(Stored items)
-- ==== Sys2Proof/Machine/Remap.lean ====
section
/-! DEFINITION. The remap unit: COPY_BIT and CONVERT (40_remap.md). -/

namespace Sys2Proof.Machine

/-! ## COPY_BIT -/

/-- COPY_BIT (R130): a pure function, no state read or written; its result goes to the model's field `copyOut` (log 11). -/
def execCopyBit (src : Byte) (srcBit : BitVec 3) (dst : Byte) (dstBit : BitVec 3) (s : State) :
    Host.Outcome State Fault Refusal :=
  .next { s with copyOut := copyBit src srcBit dst dstBit }

/-! ## CONVERT's micro-steps (R136) -/

/-- Step 0, with the loop counters at the first row, byte and bit. -/
def cvInit (s : State) : State :=
  { s with rmp := { s.rmp with row := 0#6, idx := 0#4, sbit := 7#3, seg := 0#7, page := 0#3, dbit := 0#3, off := 0#10 } }

/-- Step 1: fetch the source byte; the bit loop begins at bit 7. -/
def cvFetch (s : State) : State :=
  { s with rmp := { s.rmp with sbyte := s.opbByte s.rmp.source, sbit := 7#3 } }

/-- Step 2: copy one bit into the cell. -/
def cvCopy (s : State) : State :=
  s.setCell s.rmp.page s.rmp.seg
    (copyBit s.rmp.sbyte s.rmp.sbit (s.cell s.rmp.page s.rmp.seg) s.rmp.dbit)

/-- Step 3, and the bit loop's count down (`sbit` wraps after the last bit, log 12). -/
def cvSeg (s : State) : State :=
  { s with rmp := { s.rmp with seg := s.rmp.seg + 1#7, sbit := s.rmp.sbit - 1#3 } }

/-- The byte loop's count (wraps after the last byte, R26). -/
def cvIdx (s : State) : State := { s with rmp := { s.rmp with idx := s.rmp.idx + 1#4 } }

/-- Step 5. -/
def cvOff (s : State) : State := { s with rmp := { s.rmp with off := s.rmp.off + 16#10, seg := 0#7 } }

/-- Step 6: the wrap of `dbit` moves to the next page (R26: 7 + 1 is compared with 8 before the wrap). -/
def cvDbit (s : State) : State :=
  { s with rmp := { s.rmp with
      dbit := s.rmp.dbit + 1#3
      page := if s.rmp.dbit = 7#3 then s.rmp.page + 1#3 else s.rmp.page } }

/-- The row loop's count (wraps after the last row, R26). -/
def cvRow (s : State) : State := { s with rmp := { s.rmp with row := s.rmp.row + 1#6 } }

/-- With step 7: the last source byte is given up, since after DONE no copy of an operand byte is held (R32). What `sbyte`
then holds no rule says: a free value, the same for every bitmap (DESIGN CHOICE, log 27). -/
def cvEnd (s : State) : State := { s with rmp := { s.rmp with sbyte := Config.freeSourceByte s.serial } }

/-! ## CONVERT's loop nest -/

/-- Steps 2 and 3, one bit. -/
def cvBit (s : State) : State := cvSeg (cvCopy s)

/-- Step 1 and the eight bits of a source byte. -/
def cvByte (s : State) : State := cvIdx (cvBit^[8] (cvFetch s))

/-- The sixteen bytes of a row, the yield of step 4 (a no-op, R262), steps 5 and 6. -/
def cvWholeRow (s : State) : State := cvRow (cvDbit (cvOff (cvByte^[16] s)))

/-- The 64 rows, and the source byte given up. -/
def runConvert (s : State) : State := cvEnd (cvWholeRow^[64] (cvInit s))

/-- CONVERT's check (R134): the Source Bitmap has exactly 1024 bytes. -/
def convertCheck (s : State) : Cause := if s.latch.len = 1024#16 then .none else .eLen

/-- CONVERT (R134 to R138). -/
def execConvert (o : Operands) (s : State) : Host.Outcome State Fault Refusal :=
  operation 0#3 o convertCheck .cvInit runConvert s

end Sys2Proof.Machine
end

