-- ==== Sys2Proof/Machine/Text.lean ====
section
/-! DEFINITION. TEXT (43_text.md). -/

namespace Sys2Proof.Machine

/-- Step 0. -/
def teInit (s : State) : State := { s with seq := ⟨0#3, 0#16, 0#3⟩, burst := [] }

/-- The addressing of steps 1 and 4: page `cur_page`, column 0. -/
def teAddr (s : State) : State := addrSeq s.seq.curPage 0#7 s

/-- Step 2: the character at `cidx`. -/
def State.char (s : State) : Byte := s.opbByte s.seq.cidx.toNat

/-- Step 3. -/
def teAdvance (s : State) : State := { s with seq := { s.seq with curPage := s.seq.curPage + 1#3 } }

/-- Step 5, one of the eight glyph reads (`gidx` wraps after the last, R26). -/
def teGlyph (s : State) : State :=
  { s with
    burst := s.burst ++ [Config.glyph s.char s.seq.gidx]
    seq := { s.seq with gidx := s.seq.gidx + 1#3 } }

/-- The character loop's count; the glyph bytes are sent. -/
def teNext (s : State) : State := { s with seq := { s.seq with cidx := s.seq.cidx + 1#16 }, burst := [] }

/-- Steps 2 to 6 for one character (R190). -/
def textChar (s : State) : State :=
  teNext (if s.char = s.cfg.nl then teAddr (teAdvance s) else dataBurst (teGlyph^[8] s))

/-- The initial cursor reset, then `c_len` characters. -/
def runText (s : State) : State := textChar^[s.latch.len.toNat] (teAddr (teInit s))

/-- TEXT's check: at most 7 newline codes (R190, R194). -/
def textCheck (s : State) : Cause := if 7 < s.newlines s.latch.len.toNat then .ePageOvf else .none

/-- TEXT (R190, R191). -/
def execText (o : Operands) (s : State) : Host.Outcome State Fault Refusal :=
  operation 4#3 o textCheck .teInit runText s

end Sys2Proof.Machine
end

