-- ==== Sys2Proof/Laws/Frame.lean ====
section
/-! SUPPORT. The reader, FLUSH, CLEAR and BLIT: what each loop reads, writes and sends (42_reader_flush_blit.md,
44_clear.md). -/

namespace Sys2Proof.Machine

/-! ## The reader (R170) -/

theorem reader_eq_cells (s : State) (p : PageIdx) : s.reader p = (List.range 128).map fun i => s.cell p (BitVec.ofNat 7 i) := by
  refine List.map_congr_left fun i hi => ?_
  have hi' : i < 128 := List.mem_range.mp hi
  simp only [State.cell, cellAddr, BitVec.toNat_ofNat]
  rw [Nat.mod_eq_of_lt (by omega)]

theorem reader_congr {s t : State} (h : t.db = s.db) (p : PageIdx) : t.reader p = s.reader p := by
  simp only [State.reader, h]

@[simp] theorem length_reader (s : State) (p : PageIdx) : (s.reader p).length = 128 := by simp [State.reader]

/-- The reader's loop after `n` outputs. -/
theorem flReads (s : State) (n : Nat) : flRead^[n] (flStart s) =
    { s with
      rdr := ⟨s.rdr.rpage, BitVec.ofNat 7 n⟩
      burst := (List.range n).map fun i => s.cell s.rdr.rpage (BitVec.ofNat 7 i) } := by
  induction n with
  | zero => rfl
  | succ n ih =>
    rw [Function.iterate_succ_apply', ih]
    simp [flRead, State.cell, List.range_succ, BitVec.ofNat_add]

/-! ## FLUSH -/

/-- The two payloads of one page (R173). -/
def State.pagePayloads (s : State) (p : PageIdx) : List (List Byte) :=
  [addrPayload s.cfg p 0#7, frameFD s.cfg (s.reader p)]

/-- The two transactions of a page and its count, from the state in which the row has been gathered. -/
theorem flushSend_sends (s : State) :
    Sends [addrPayload s.cfg s.rdr.rpage 0#7, frameFD s.cfg s.burst] s (flNext (dataBurst (flAddr s))) :=
  (Sends.txn (addrPayload s.cfg s.rdr.rpage 0#7) s).trans
    ((Sends.txn (frameFD s.cfg s.burst) (flAddr s)).trans (Sends.silent rfl))

theorem flushSend_rest (s : State) : (flNext (dataBurst (flAddr s))).db = s.db ∧
    (flNext (dataBurst (flAddr s))).rdr = { s.rdr with rpage := s.rdr.rpage + 1#3 } ∧
    (flNext (dataBurst (flAddr s))).rmp = s.rmp ∧ (flNext (dataBurst (flAddr s))).seq = s.seq ∧
    (flNext (dataBurst (flAddr s))).burst = [] := by
  simp [dataBurst, flAddr, addrSeq]

/-- The row gathered (R170): the reader's counter is back at 0. -/
theorem flRow (s : State) : flRead^[128] (flStart s) =
    { s with rdr := ⟨s.rdr.rpage, 0#7⟩, burst := s.reader s.rdr.rpage } := by
  rw [flReads, ← reader_eq_cells]
  rfl

/-- One page of a flush: two transactions whatever the first answers (41_sequencer.md R158). -/
theorem flushPage_sends (s : State) : Sends (s.pagePayloads s.rdr.rpage) s (flushPage s) := by
  rw [flushPage, flRow]
  exact (Sends.silent rfl).trans
    (flushSend_sends { s with rdr := ⟨s.rdr.rpage, 0#7⟩, burst := s.reader s.rdr.rpage })

theorem flushPage_rest (s : State) : (flushPage s).db = s.db ∧ (flushPage s).rdr = ⟨s.rdr.rpage + 1#3, 0#7⟩ ∧
    (flushPage s).rmp = s.rmp ∧ (flushPage s).seq = s.seq ∧ (flushPage s).burst = [] := by
  rw [flushPage, flRow]
  exact flushSend_rest { s with rdr := ⟨s.rdr.rpage, 0#7⟩, burst := s.reader s.rdr.rpage }

/-- `n` pages of a flush, from page 0. -/
theorem flushPages (s : State) (n : Nat) :
    Sends ((List.range n).flatMap fun p => s.pagePayloads (BitVec.ofNat 3 p)) s (flushPage^[n] (flInit s)) ∧
      (flushPage^[n] (flInit s)).db = s.db ∧ (flushPage^[n] (flInit s)).rdr.rpage = BitVec.ofNat 3 n ∧
      (flushPage^[n] (flInit s)).rmp = s.rmp ∧ (flushPage^[n] (flInit s)).seq = s.seq := by
  induction n with
  | zero => exact ⟨Sends.silent rfl, rfl, rfl, rfl, rfl⟩
  | succ n ih =>
    obtain ⟨h1, h2, h3, h4, h5⟩ := ih
    obtain ⟨g2, g3, g4, g5, -⟩ := flushPage_rest (flushPage^[n] (flInit s))
    rw [Function.iterate_succ_apply']
    refine ⟨?_, g2.trans h2, by rw [g3, h3, BitVec.ofNat_add], g4.trans h4, g5.trans h5⟩
    have g := flushPage_sends (flushPage^[n] (flInit s))
    rw [h3, State.pagePayloads, h1.fixed.1, reader_congr h2] at g
    rw [List.range_succ, List.flatMap_append]
    refine h1.trans ?_
    simpa [State.pagePayloads] using g

theorem runFlush_sends (s : State) : Sends s.flushTrace s (runFlush s) := by
  unfold runFlush
  exact (flushPages s 8).1

theorem runFlush_rest (s : State) : (runFlush s).db = s.db ∧ (runFlush s).rdr = ⟨0#3, 0#7⟩ ∧ (runFlush s).rmp = s.rmp ∧
    (runFlush s).seq = s.seq ∧ (runFlush s).burst = [] := by
  obtain ⟨-, h2, h3, h4, h5⟩ := flushPages s 7
  obtain ⟨g2, g3, g4, g5, g6⟩ := flushPage_rest (flushPage^[7] (flInit s))
  rw [runFlush, Function.iterate_succ_apply']
  exact ⟨g2.trans h2, by rw [g3, h3]; rfl, g4.trans h4, g5.trans h5, g6⟩

/-! ## CLEAR -/

/-- Zeroing the first `n` cells of a page touches only the buffer. -/
theorem clZeros (s : State) (p : PageIdx) (n : Nat) (hn : n ≤ 128) :
    let t := (List.range n).foldl (fun t i => t.setCell p (BitVec.ofNat 7 i) 0x00#8) s
    t = { s with db := t.db } ∧ (s.db.wf → t.db.wf) ∧
      ∀ (q : PageIdx) (x : SegIdx), t.cell q x = if q = p ∧ x.toNat < n then 0x00#8 else s.cell q x := by
  induction n with
  | zero => exact ⟨rfl, id, fun q x => by simp⟩
  | succ n ih =>
    obtain ⟨h1, h2, h3⟩ := ih (by omega)
    simp only [List.range_succ, List.foldl_append, List.foldl_cons, List.foldl_nil]
    refine ⟨by rw [h1]; rfl, fun h => setCell_wf (h2 h) _ _ _, fun q x => ?_⟩
    rw [cell_setCell, h3]
    have hx : x = BitVec.ofNat 7 n ↔ x.toNat = n := by
      rw [← BitVec.toNat_inj, BitVec.toNat_ofNat, Nat.mod_eq_of_lt (by omega)]
    simp only [hx]
    by_cases hq : q = p
    · by_cases hn : x.toNat = n
      · simp [hq, hn]
      · simp [hq, hn, show x.toNat < n + 1 ↔ x.toNat < n by omega]
    · simp [hq]

/-- The zeroing of one page (R200 step 1). -/
theorem clZero_frame (s : State) : clZero s = { s with db := (clZero s).db } := (clZeros s s.rdr.rpage 128 (by omega)).1

theorem clZero_wf {s : State} (h : s.db.wf) : (clZero s).db.wf := (clZeros s s.rdr.rpage 128 (by omega)).2.1 h

theorem clZero_cell (s : State) (q : PageIdx) (x : SegIdx) :
    (clZero s).cell q x = if q = s.rdr.rpage then 0x00#8 else s.cell q x := by
  have hx := x.isLt
  refine ((clZeros s s.rdr.rpage 128 (by omega)).2.2 q x).trans ?_
  simp [show x.toNat < 128 by omega]

theorem clZero_sends (s : State) : Sends [] s (clZero s) := Sends.silent (by rw [clZero_frame s])

theorem clZero_rest (s : State) : (clZero s).cfg = s.cfg ∧ (clZero s).rdr = s.rdr ∧ (clZero s).rmp = s.rmp ∧
    (clZero s).seq = s.seq ∧ (clZero s).burst = s.burst := by
  rw [clZero_frame s]
  exact ⟨rfl, rfl, rfl, rfl, rfl⟩

/-- The transaction of a page and its count, from the state in which the page has been zeroed. -/
theorem clearSend_sends (s : State) : Sends [clearPayload s.cfg s.rdr.rpage] s (clNext (clFrame s)) :=
  (Sends.txn (clearPayload s.cfg s.rdr.rpage) s).trans (Sends.silent rfl)

theorem clearSend_rest (s : State) : (clNext (clFrame s)).db = s.db ∧
    (clNext (clFrame s)).rdr = { s.rdr with rpage := s.rdr.rpage + 1#3 } ∧
    (clNext (clFrame s)).rmp = s.rmp ∧ (clNext (clFrame s)).seq = s.seq ∧ (clNext (clFrame s)).burst = s.burst := by
  simp [clFrame, clearFrame]

/-- One page of a clear. -/
theorem clearPage_sends (s : State) : Sends [clearPayload s.cfg s.rdr.rpage] s (clearPage s) := by
  obtain ⟨h1, h2, -⟩ := clZero_rest s
  have h := clearSend_sends (clZero s)
  rw [h1, h2] at h
  exact (clZero_sends s).trans h

theorem clearPage_db (s : State) : (clearPage s).db = (clZero s).db := (clearSend_rest (clZero s)).1

theorem clearPage_rest (s : State) : (clearPage s).rdr = { s.rdr with rpage := s.rdr.rpage + 1#3 } ∧
    (clearPage s).rmp = s.rmp ∧ (clearPage s).seq = s.seq ∧ (clearPage s).burst = s.burst := by
  obtain ⟨-, h2, h3, h4, h5⟩ := clZero_rest s
  obtain ⟨-, g2, g3, g4, g5⟩ := clearSend_rest (clZero s)
  exact ⟨g2.trans (by rw [h2]), g3.trans h3, g4.trans h4, g5.trans h5⟩

theorem clearPage_cell (s : State) (q : PageIdx) (x : SegIdx) :
    (clearPage s).cell q x = if q = s.rdr.rpage then 0x00#8 else s.cell q x := by
  rw [State.cell, clearPage_db, ← clZero_cell, State.cell]

/-- `n` pages of a clear, from page 0. -/
theorem clearPages (s : State) (n : Nat) (hn : n ≤ 8) :
    Sends ((List.range n).map fun p => clearPayload s.cfg (BitVec.ofNat 3 p)) s (clearPage^[n] (clInit s)) ∧
      (clearPage^[n] (clInit s)).rdr = { s.rdr with rpage := BitVec.ofNat 3 n } ∧
      (clearPage^[n] (clInit s)).rmp = s.rmp ∧ (clearPage^[n] (clInit s)).seq = s.seq ∧
      (clearPage^[n] (clInit s)).burst = s.burst ∧
      (s.db.wf → (clearPage^[n] (clInit s)).db.wf) ∧
      ∀ (q : PageIdx) (x : SegIdx),
        (clearPage^[n] (clInit s)).cell q x = if q.toNat < n then 0x00#8 else s.cell q x := by
  induction n with
  | zero => exact ⟨Sends.silent rfl, rfl, rfl, rfl, rfl, id, fun q x => by simp [clInit, State.cell]⟩
  | succ n ih =>
    obtain ⟨h1, h2, h3, h4, h5, h6, h7⟩ := ih (by omega)
    obtain ⟨g1, g2, g3, g4⟩ := clearPage_rest (clearPage^[n] (clInit s))
    rw [Function.iterate_succ_apply']
    refine ⟨?_, by rw [g1, h2]; simp [BitVec.ofNat_add], by rw [g2, h3], by rw [g3, h4], by rw [g4, h5], fun h => ?_,
      fun q x => ?_⟩
    · rw [List.range_succ, List.map_append]
      refine h1.trans ?_
      have g := clearPage_sends (clearPage^[n] (clInit s))
      rw [h2, h1.fixed.1] at g
      exact g
    · rw [clearPage_db]
      exact clZero_wf (h6 h)
    · rw [clearPage_cell, h7, h2]
      have hq : q = BitVec.ofNat 3 n ↔ q.toNat = n := by
        rw [← BitVec.toNat_inj, BitVec.toNat_ofNat, Nat.mod_eq_of_lt (by omega)]
      simp only [hq]
      by_cases hn : q.toNat = n
      · simp [hn]
      · simp [hn, show q.toNat < n + 1 ↔ q.toNat < n by omega]

theorem runClear_sends (s : State) : Sends (clearTrace s.cfg) s (runClear s) := by
  unfold runClear
  exact (clearPages s 8 (by omega)).1

theorem runClear_cell (s : State) (q : PageIdx) (x : SegIdx) : (runClear s).cell q x = 0x00#8 := by
  have hq := q.isLt
  rw [runClear, (clearPages s 8 (by omega)).2.2.2.2.2.2, if_pos (by omega)]

theorem runClear_rest (s : State) : (runClear s).rdr = { s.rdr with rpage := 0#3 } ∧ (runClear s).rmp = s.rmp ∧
    (runClear s).seq = s.seq ∧ (runClear s).burst = s.burst ∧ (s.db.wf → (runClear s).db.wf) := by
  obtain ⟨-, h2, h3, h4, h5, h6, -⟩ := clearPages s 8 (by omega)
  unfold runClear
  exact ⟨h2, h3, h4, h5, h6⟩

/-! ## BLIT -/

/-- BLIT's checks read the latched operands (R178). -/
theorem blitCheck_accept (op : BitVec 3) (o : Operands) (r : Bool) (s : State) : blitCheck (accept op o r s) =
    if 7 < o.page.toNat then .ePage
    else if 127 < o.seg.toNat then .eSeg
    else if o.width.toNat = 0 ∨ 128 < o.seg.toNat + o.width.toNat ∨ o.len.toNat < o.width.toNat then .eWidth
    else .none := rfl

/-- The gathering of `n` bytes (R178 steps 0 and 1). -/
theorem blFetches (s : State) (n : Nat) (hn : n < 65536) : blFetch^[n] (blInit s) =
    { s with
      seq := { s.seq with cidx := BitVec.ofNat 16 n }
      burst := (List.range n).map s.opbByte } := by
  induction n with
  | zero => rfl
  | succ n ih =>
    rw [Function.iterate_succ_apply', ih (by omega)]
    simp only [blFetch, BitVec.toNat_ofNat, List.range_succ, List.map_append, List.map_cons, List.map_nil]
    rw [Nat.mod_eq_of_lt (by omega), BitVec.ofNat_add]
    rfl

theorem width_lt (w : BitVec 8) : w.toNat < 65536 := by
  have := w.isLt
  omega

/-- The two transactions of a blit, from the state in which its bytes have been gathered. -/
theorem blitSend_sends (s : State) :
    Sends [frameFA s.cfg s.latch.page s.latch.seg, frameFD s.cfg s.burst] s (blEnd (dataBurst (blAddr s))) :=
  (Sends.txn (frameFA s.cfg s.latch.page s.latch.seg) s).trans
    ((Sends.txn (frameFD s.cfg s.burst) (blAddr s)).trans (Sends.silent rfl))

theorem blitSend_rest (s : State) : (blEnd (dataBurst (blAddr s))).db = s.db ∧
    (blEnd (dataBurst (blAddr s))).rdr = s.rdr ∧ (blEnd (dataBurst (blAddr s))).rmp = s.rmp ∧
    (blEnd (dataBurst (blAddr s))).seq = s.seq ∧ (blEnd (dataBurst (blAddr s))).burst = [] := by
  simp [dataBurst, blAddr]

/-- What BLIT sends: its two transactions, whatever the first answers. -/
theorem runBlit_sends (s : State) : Sends
    [frameFA s.cfg s.latch.page s.latch.seg, frameFD s.cfg ((List.range s.latch.width.toNat).map s.opbByte)] s
    (runBlit s) := by
  rw [runBlit, blFetches s _ (width_lt _)]
  exact (Sends.silent rfl).trans (blitSend_sends { s with
      seq := { s.seq with cidx := BitVec.ofNat 16 s.latch.width.toNat }
      burst := (List.range s.latch.width.toNat).map s.opbByte })

theorem runBlit_rest (s : State) : (runBlit s).db = s.db ∧ (runBlit s).rdr = s.rdr ∧ (runBlit s).rmp = s.rmp ∧
    (runBlit s).seq = { s.seq with cidx := s.latch.width.setWidth 16 } ∧ (runBlit s).burst = [] := by
  rw [runBlit, blFetches s _ (width_lt _), ← BitVec.ofNat_toNat]
  exact blitSend_rest { s with
      seq := { s.seq with cidx := BitVec.ofNat 16 s.latch.width.toNat }
      burst := (List.range s.latch.width.toNat).map s.opbByte }

end Sys2Proof.Machine
end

» **Instructions for the task**: Output nothing but the number of lines in the data containing the string "cvFetch".

» **Your response**: 2